Be careful with the limitations
Both file size and DOM branch number can be a problem in complex HTML. Break it down and parse it in sections if you have to. Find a point where you can safely break your HTML into sections, like <br> for example, and then combine all of them in the end.
Don't try to do it yourself
It's complex to parse HTML, so don't try to do it yourself. If you have huge files, break them down and use the "HTML to Text" action to parse them. There are many hidden complexities in parsing HTML, so always defer to the actions to do the heavy lifting for you.
Name it correctly
The name is super important in this case since we're getting information from somewhere. It's important to know where it comes from and what it is. Always build the name so that other people can understand what you are using without opening the action and checking the details.
Always add a comment
Adding a comment will also help to avoid mistakes. Indicate where the HTML comes from and what you are expecting to get. It's essential to enable faster debugging when something goes wrong.
Always deal with errors
Have your Flow fail graciously when the file doesn't exist and notify someone that something failed. It's horrible to have failing Flows in Power Automate since they may go unlooked for a while or generate even worse errors. I have a template that you can use to help you make your Flow resistant to issues. You can check all details here.
Final Thoughts
The "HTML to Text" action does one job and does it well. It hands you clean, raw text from messy HTML so you don't have to parse it yourself. Keep the conversion in its own step, mind the size and depth limits, and let the action do the heavy lifting. It's a small action that saves you a lot of headaches.

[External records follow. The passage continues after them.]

/-- Pass a frame: with a wrong HCRC or FOLD = 1 nothing is done in it, every other frame has POS counted up after `act`
(R97, R98, R127). -/
def Slice.pass (x : Slice) (type : Nat) (act : Slice → Frame → Slice × Frame) (f : Frame) : Slice :=
  if !f.hcrcOk || f.fold then x.send f.fold f f
  else if echoBack f then x.send true f f
  else if f.type ≠ type then x.send false f (posOn (hopOn f))
  else
    let (x', f') := act x f
    if echoBack f' then { x'.send true f f' with turned := true } else x'.send false f (posOn f')

/-- The response of a target (R99); a STALE_ROLE response carries the slice's own epoch (R149). -/
def Slice.respond (x : Slice) (f : Frame) (st : Nat) (pl : List Byte) : Frame :=
  { f with resp := true, status := st, hop := 0xFF, payload := pl, epoch := if st == rSTALE then x.epoch else f.epoch }

/-- An addressed request at a slice: the target checks EPOCH, then performs it (R99, R101). `op` answers the status,
the response payload and the slice afterwards. DESIGN CHOICE: a request whose frame CRC is wrong is performed too; R97 keeps a slice
from acting for a wrong HCRC alone (log entry 118). -/
def Slice.target (x : Slice) (op : Slice → Frame → Nat × List Byte × Slice) (f : Frame) : Slice × Frame :=
  if f.hop == 0 && !f.resp then
    if f.epoch ≠ x.epoch then (x, x.respond f rSTALE f.payload)
    else
      let (st, pl, x') := op x f
      (x', x'.respond f st pl)
  else (x, hopOn f)

/-- Apply `g` to the slice at position `p` of ring `r`. -/
def Chip.onSlice (s : Chip) (r p : Nat) (g : Slice → Slice) : Chip := s.setSlice (r * 64 + p) (g (s.slice (r * 64 + p)))

/-! ## Exchange segments (R305–R307) -/

/-- A segment in an exchange slot: number, flags, length and payload. -/
def exchSlot (seg flags : Nat) (pl : List Byte) : List Byte := be 2 seg ++ be 1 flags ++ be 1 pl.length ++ fit 40 pl

def Slice.setResp (x : Slice) (b : List Byte) : Slice := { x with tag := { x.tag with resp := b } }

/-- IDENT (R307): slice serial, IDPIN, THRAW, tag serial and flags. -/
def Slice.identResp (x : Slice) : List Byte :=
  let pin := (Config.slicePin x.serial).toNat
  let tag := (Config.tagSerial x.serial).toNat
  exchSlot 0x0001 0 (be 8 x.serial.toNat ++ be 4 pin ++ ((List.range 4).flatMap (fun i => be 2 (x.thraw.getD i 0))) ++ be 8 tag ++
    be 1 ((if tag == 0 then 0 else 2) + (if bit pin 16 then 1 else 0)))

/-- CERT (R307): certificate bytes 0–39, 40–79 or 80–119. -/
def Slice.certResp (x : Slice) (part : Nat) : List Byte :=
  exchSlot (0x0010 + part) 0 ((fit 120 (Config.tagCert x.serial)).drop (40 * part) |>.take 40)

/-- CHAL (R307): the nonce is delivered and the tag starts signing; no response payload. -/
def Slice.chal (x : Slice) (nonce : List Byte) : Slice :=
  { x with tag := { x.tag with status := 1, op := 3, nonce := fit 32 nonce, resp := exchSlot 0x0020 0 [] } }

/-- SIG (R307): r, then s of the signature; BUSY while the tag is still signing, ERROR where it failed. -/
def Slice.sigResp (x : Slice) (part : Nat) : List Byte :=
  if x.tag.status == 1 then exchSlot (0x0021 + part) 0x80 []
  else if x.tag.status == 3 then exchSlot (0x0021 + part) 0x40 []
  else exchSlot (0x0021 + part) 0 ((fit 64 x.tag.buf).drop (32 * part) |>.take 32)

/-- POLL (R307): carries the response to the last request, or BUSY. -/
def Slice.poll (x : Slice) : Slice := if x.tag.resp.isEmpty then x.setResp (exchSlot 0x00FF 0x80 []) else x

/-- A request segment at a slice; a KH2 has no module tag. -/
def Slice.exchange (x : Slice) (seg : Nat) (pl : List Byte) : Slice :=
  if x.kh2 then x
  else if seg == 0x0001 then x.setResp x.identResp
  else if 0x0010 ≤ seg && seg ≤ 0x0012 then x.setResp (x.certResp (seg - 0x0010))
  else if seg == 0x0020 then x.chal pl
  else if seg == 0x0021 || seg == 0x0022 then x.setResp (x.sigResp (seg - 0x0021))
  else if seg == 0x00FF then x.poll
  else x

/-! ## SWEEP (R102–R104, R161) -/

/-- A slot of 44 bytes with its CRC over the frame's SEQ and those bytes (R104). -/
def slotWithCrc (seq : Nat) (b : List Byte) : List Byte :=
  let b := fit 44 b
  b ++ be 4 (crc32c (be 2 seq ++ b)).toNat

/-- Is the CRC of a 48-byte slot right? -/
def slotCrcOk (seq : Nat) (b : List Byte) : Bool :=
  crc32c (be 2 seq ++ b.take 44) == BitVec.ofNat 32 (beAt b 44 4)

/-- Number of regular slots before that of count `c`, and in all. -/
def slotsBelow (mask c : Nat) : Nat := popCount mask c
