/-- What of a ring lies in its slices, its ports and its fault loop, outside the compute die's logic. DESIGN CHOICE: a hold of R83 does
not outlive the reset, whatever the persistent herd table says of the position (log entry 156). -/
def Ring.afterReset (x : Ring) : Ring :=
  { crossA := x.crossA, crossB := x.crossB, peerA := x.peerA, peerB := x.peerB, portx := x.portx, short := x.short, hbLost := x.hbLost }

/-- COMPUTE-DIE RESET: the compute die loses what it holds in SRAM; eMRAM, the AON domain and the slices keep theirs. The
adopt handshake starts anew (R13, R382), a debug session ends (R499), claims end (R552). -/
def Chip.computeReset (s : Chip) : Chip :=
  let clean := s.cleanNow
  let od := s.od.filter (fun x => keptKey x.1 || (!clean && uncleanKey x.1))
  let od := mergeInto od s.profPend
  let adopt : Adopt := { s.adopt.disrupt with clean := clean, safeHold := s.adopt.safeHold && !clean }
  let fresh : Chip :=
    { fresh := s.fresh, od := od, mode := .boot
      trip := { s.trip with base := s.aonNs, unseen := [], swapDue := false }
      chan := s.chan.each {} (fun c => { c with offTick := none }), group := s.group, adopt := adopt
      dom := mergeInto (s.dom.filter (fun x => keptKey x.1)) s.profPendDom
      clk := { p := Map.read 1 s.od (okey 0x2100 0x01), edge := s.now }
      slices := s.slices, herd := s.herd, images := s.images
      rings := s.rings.each {} Ring.afterReset
      estr := s.estr.each {} (fun (x : EStr) => ({ sinceRest := x.sinceRest } : EStr))
      pager := { slow := s.pager.slow, pool := s.pager.pool, remap := s.pager.remap, moveTo := s.pager.moveTo, hold := s.pager.hold
                 bad := s.pager.bad, flushed := s.pager.flushed, move := s.pager.move, worn := s.pager.worn, errs := s.pager.errs
                 rowErrs := s.pager.rowErrs, rowGone := s.pager.rowGone, rows := s.pager.rows, bankRows := s.pager.bankRows }
      tines := if clean then [] else (s.tines.filter (fun x => 80 ≤ x.1 && x.2.retired)).map
        (fun x => (x.1, ({ stopped := true, retired := true } : Tine)))
      sched := { phys := s.sched.phys }
      lock := { times := s.lock.times, checker := s.lock.checker, chipOff := s.lock.chipOff && !clean }
      power := { s.power with
        started := false, from_ := s.mode.code, restart := none
        ended := if clean then s.power.ended else some ((s.clk.sincePor - s.lock.since) / 1000) } }
  let fresh := (fresh.wr 0x6000 0x01 (fresh.rd 0x6000 0x01 &&& 5)).wrBit 0x2A00 0x01 2 false
  if s.linkLost then fresh.tripDeassert 43 else fresh

/-- Slots written in a sector. -/
def Recorder.usedIn (r : Recorder) (k : Nat) : Nat :=
  ((List.range 64).filter (fun i => !(Map.read [] r.log (64 * k + i)).isEmpty)).length

/-- The recorder after a reset: the log stays, the FIFO is lost; SEQ goes on above the highest SEQ of the log and of the
last closing record (R601). `lost` records count into LOST of the first record (R627). -/
def Recorder.restart (r : Recorder) (lost : Nat) : Recorder :=
  let used := r.usedIn r.open_
  { nextSeq := (r.logSeqs.foldl max (r.closedSeq.getD 0)) + 1
    log := r.log, oldest := r.oldest, open_ := r.open_, closing := r.closing, closingSlot := r.closingSlot
    former := r.former, full := r.full, closedSeq := r.closedSeq, pendingLost := lost
    planSec := if used == 64 then r.nextSector r.open_ 2048 else r.open_
    planSlot := if used == 64 then 0 else used }

def Recorder.unwrittenRecs (r : Recorder) : Nat := (r.fifo.filter (fun x => !x.written)).length

/-- RESET at once, without a flush (R627); `known`: the count of unwritten records survives. -/
def State.resetNow (s : State) (known : Bool) : State :=
  let s := s.drainPort
  { s with chip := s.chip.computeReset, mem := []
           rcd := s.rcd.restart (if known then s.rcd.unwrittenRecs + s.rcd.pendingLost else 0) }

/-- A controlled restart: an event, the FIFO flushed, then the reset (R463, R579). -/
def State.controlledReset (s : State) (code src : Nat) (detail : List Byte) : State :=
  let s := { s with chip := s.chip.post code src detail }.drainPort
  let r := if s.rcd.full == 2 then s.rcd else s.rcd.flush false
  { s with rcd := r }.resetNow true

/-- RESET_N (R627, R640): the start that follows carries cause 0x03; with VAUX low after the closing record the die stays in
reset. -/
def execResetN (s : State) : Host.Outcome State Fault Refusal :=
  if s.chip.power.closed && s.chip.power.dropped then .next s
  else
  let s := if s.chip.power.closed then s else s.resetNow true
  let p := s.chip.power
  .next { s with chip := { s.chip with up := true, mode := .boot
                                       power := { p with closed := false, cause := 0, started := false
                                                         from_ := if p.closed then 6 else p.from_ } } }

/-- SUPPLY_UNDERVOLTAGE (R651): the compute die loses its supply and resets, and a way down in progress ends without a closing record. -/
def execSupplyUndervoltage (_rail : Fin 3) (s : State) : Host.Outcome State Fault Refusal :=
  let s := if s.chip.power.closed then s else s.resetNow false
  .next { s with chip := { s.chip with power := { s.chip.power with
    cause := if s.chip.power.closed then s.chip.power.cause else 0, noRail := true } } }

/-! ## Start-up (R625–R632) -/

/-- Which firmware image runs: its number, the cause of 0xA003 (0 none), and the image that failed (R631, R632). -/
def Chip.chooseImage (s : Chip) (ok : Bool × Bool) : Option (Nat × Nat × Option Nat) :=
  let newer (i : Nat) : Bool := decide (s.rd 0x1031 0x05 ≤ imgVersion (s.image (32 + i)))
  let sig (i : Nat) : Bool := if i == 0 then ok.1 else ok.2
  let good (i : Nat) : Bool := sig i && newer i
  let pref := s.rd 0x1030 0x06 % 2
  let back := decide (s.rd 0x1031 0x07 ≤ s.rd 0x1031 0x06)
  let first := if back then 1 - pref else pref
  if good first then some (first, if back then 3 else 0, none)
  else if good (1 - first) then some (1 - first, if sig first then 2 else 1, some first)
  else none

/-- The resident images and the root key are those of the running firmware image, once an update has written it (R415, R416): a root key
that it withdraws signs no certificate any more. -/
def Chip.takeFirmware (s : Chip) (run : Nat) : Chip :=
  match s.images.find? (fun x => x.1 == 32 + run) with
  | none => { s with images := s.images.filter (fun x => 8 ≤ x.1) }
  | some (_, b) =>
    let s := (List.range 8).foldl (fun (s : Chip) k =>
      { s with images := Map.write (imageDefault k) s.images k (Config.firmwareResident b k) }) s
    s.wr 0x2E00 0x06 (Config.firmwareRoot b)

/-- Versions and states of the images in 1030 (in recovery mode both have failed), and the resident Tine images in their slots (R416, R580).
-/
def Chip.loadImages (s : Chip) (run : Nat) (failed : List Nat) : Chip :=
  let st (i : Nat) : Nat := if failed.contains i then 2 else if i == run then 3 else if s.image (32 + i) == [] then 0 else 1
  let s := (((s.wr 0x1030 0x01 run).wr 0x1031 0x01 (1 - run)).wr 0x1030 0x04 (st 0)).wr 0x1030 0x05 (st 1)
  let s := (s.wr 0x1030 0x02 (imgVersion (s.image 32))).wr 0x1030 0x03 (imgVersion (s.image 33))
  let s := s.takeFirmware run
  (List.range 8).foldl (fun s k =>
    let b := s.image k
    let i := 0x2E10 + k
    let s := if s.rd i 0x01 == 0 then s.wr i 0x01 3 else s
    (((s.wr i 0x02 (residentPlace k)).wr i 0x03 (residentCode k)).wr i 0x04 (imgVersion b)).wr i 0x05 b.length) s

/-- A pair that fails its start-up self-test or misses an injection (R29, R482): 0x6003 or 0xA005, and its replacement. -/
def Chip.startFailure (s : Chip) (x : PairId × Option (Fin 335)) : Chip :=
  let (p, missed) := x
  let s := match missed with
    | some n => (s.wrBit 0x6000 0x01 1 true).post 0x6003 (placeOfPair p) (le 4 (injection n).1 ++ le 4 (injection n).2)
    | none => let (g, s) := s.draw; s.post 0xA005 (placeOfPair p) (le 1 1 ++ le 4 g)
  match p with
  | .tine (.lane b l) =>
    if s.rd (0x2A20 + b.val) (l.val + 1) == 2 then s
    else if s.idleSpare b == some l.val then (s.setLane b l 2).spareFails 1 b
    else match s.logicalOf b l, s.idleSpare b with
      | some i, some k => (s.setLane b l 2).takeLane b i l k 3
      | some _, none => s.setLane b l 2
      | none, _ => s.setLane b l 2
  | .tine t => s.retireNonspare t
  | .supervisor true => if s.rd 0x2A00 0x03 == 0 then (s.wr 0x2A00 0x03 2).spareFails 2 0 else s
  | .supervisor false => if s.rd 0x2A00 0x03 == 0 then s.takeSupervisor 3 else s

/-- Rings of blocks that cannot field four healthy lanes are not admitted, with 0xA013 (R29). -/
def Chip.shortBlocks (s : Chip) : Chip :=
  (List.range 16).foldl (fun s b => if (List.range 4).any (s.laneLost b) then (s.ringUnfit b).post 0xA013 b else s) s

/-- Step 5: the committed matrix after a cold start, or its check after any other (R629). -/
def Chip.loadMatrix (s : Chip) : Chip :=
  if s.adopt.cold then s.swapMatrix
  else if s.activeCrc == s.committedCrc then s
  else (s.swapMatrix).post 0xA005 0 (le 1 2 ++ le 4 0)

/-- No supervisor pair has passed its self-test (R28). -/
def noSupervisor (failed : List (PairId × Option (Fin 335))) : Bool :=
  failed.any (fun x => x.1 == .supervisor false) && failed.any (fun x => x.1 == .supervisor true)

/-- Events of a start after 0xA001 and the change to BOOT: another image, no closing record, a low reservoir, VAUX back,
an ended session (R499, R631, R635, R642, R644). -/
def Chip.startFindings (s : Chip) (run img : Nat) (unclosed : Bool) (high : Nat) : Chip :=
  let p := s.power
  let s := if img ≠ 0 then s.post 0xA003 run (le 1 img) else s
  let s := if unclosed then s.post 0xA004 0 (le 8 high) else s
  let s := match p.holdup with
    | some v => if v < 10000 then s.post 0xA006 0 (le 2 v) else s
    | none => s
  let s := match p.below with
    | some ms => s.post 0xA032 0 (le 4 ms)
    | none => s
  let s := match p.ended with
    | some d => s.post 0x600A 0 (le 1 3 ++ le 4 d)
    | none => s
  { s with power := { s.power with holdup := none, below := none, ended := none } }

/-- The AON domain is cleared, trip records and trip status with it, and COLD set (R237, R382, R643). The retirement map in eMRAM keeps
the segments that spares have replaced (R447). -/
def Chip.clearAon (s : Chip) : Chip :=
  let spares := (List.range 16).filter (fun k => (s.ch k).spare)
  let s : Chip := { ((s.wr 0x2000 0x03 0).wr 0x2300 0x0B 0).wr 0x2300 0x0C 0 with
    trip := {}, chan := [], group := [], adopt := { image := s.adopt.image } }
  spares.foldl (fun s k => s.setCh k { spare := true }) s

/-- Section time at BOOT (R503): that of the last closing record, or 0; after a restart with power kept, not earlier than
the time held (R518; log entry 54). -/
def Chip.startTime (s : Chip) (cause : Nat) : Nat :=
  let t := s.power.closeTime.getD 0
  if cause == 3 || cause == 4 || cause == 5 then max t s.clk.edge else t

/-- What the power die counts since BOOT begins at 0 (R238, R385): trips and turn-ons. -/
def Chip.countsFromBoot (s : Chip) : Chip :=
  { s with od := s.od.filter (fun (x : Nat × Nat) => x.1 / 256 != 0x2303 && !(x.1 / 4096 == 0x241 && x.1 % 256 == 0x12)) }

/-- Boot attempts that ended before READY (R632). -/
def Chip.countAttempt (s : Chip) (cause : Nat) : Chip :=
  if 3 ≤ s.power.booting && 3 ≤ cause then s.inc 8 0x1031 0x06 else s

Back to the Power Automate Action Reference.
Photo by Pankaj Patel on Unsplash
I am working with power automation. I am dealing with incoming emails and wany to convert email body to excel, I can boy find HTML-To-TEXT in the actions, and my problem is I use body preview, it gives me all lines I expect, when I try to use split first/last cannot get proper values for example the first is the column name and last part after : is the value for that column, and also with last part get the remaining lines, the last line is correct. I think the split is giving me problem here is the example for bodypreview I see: column1:test1 column2:test2 column1:test1 column2:test2 Any suggestion please
So funktioniert es: split(outputs('HTML_to_text'), decodeUriComponent('%0A'))
Note that the "HTML to Text" is a "Preview" action and should not be used for production, as per Microsoft. Would you have another production-ready recommendation to do the same thing? Thanks!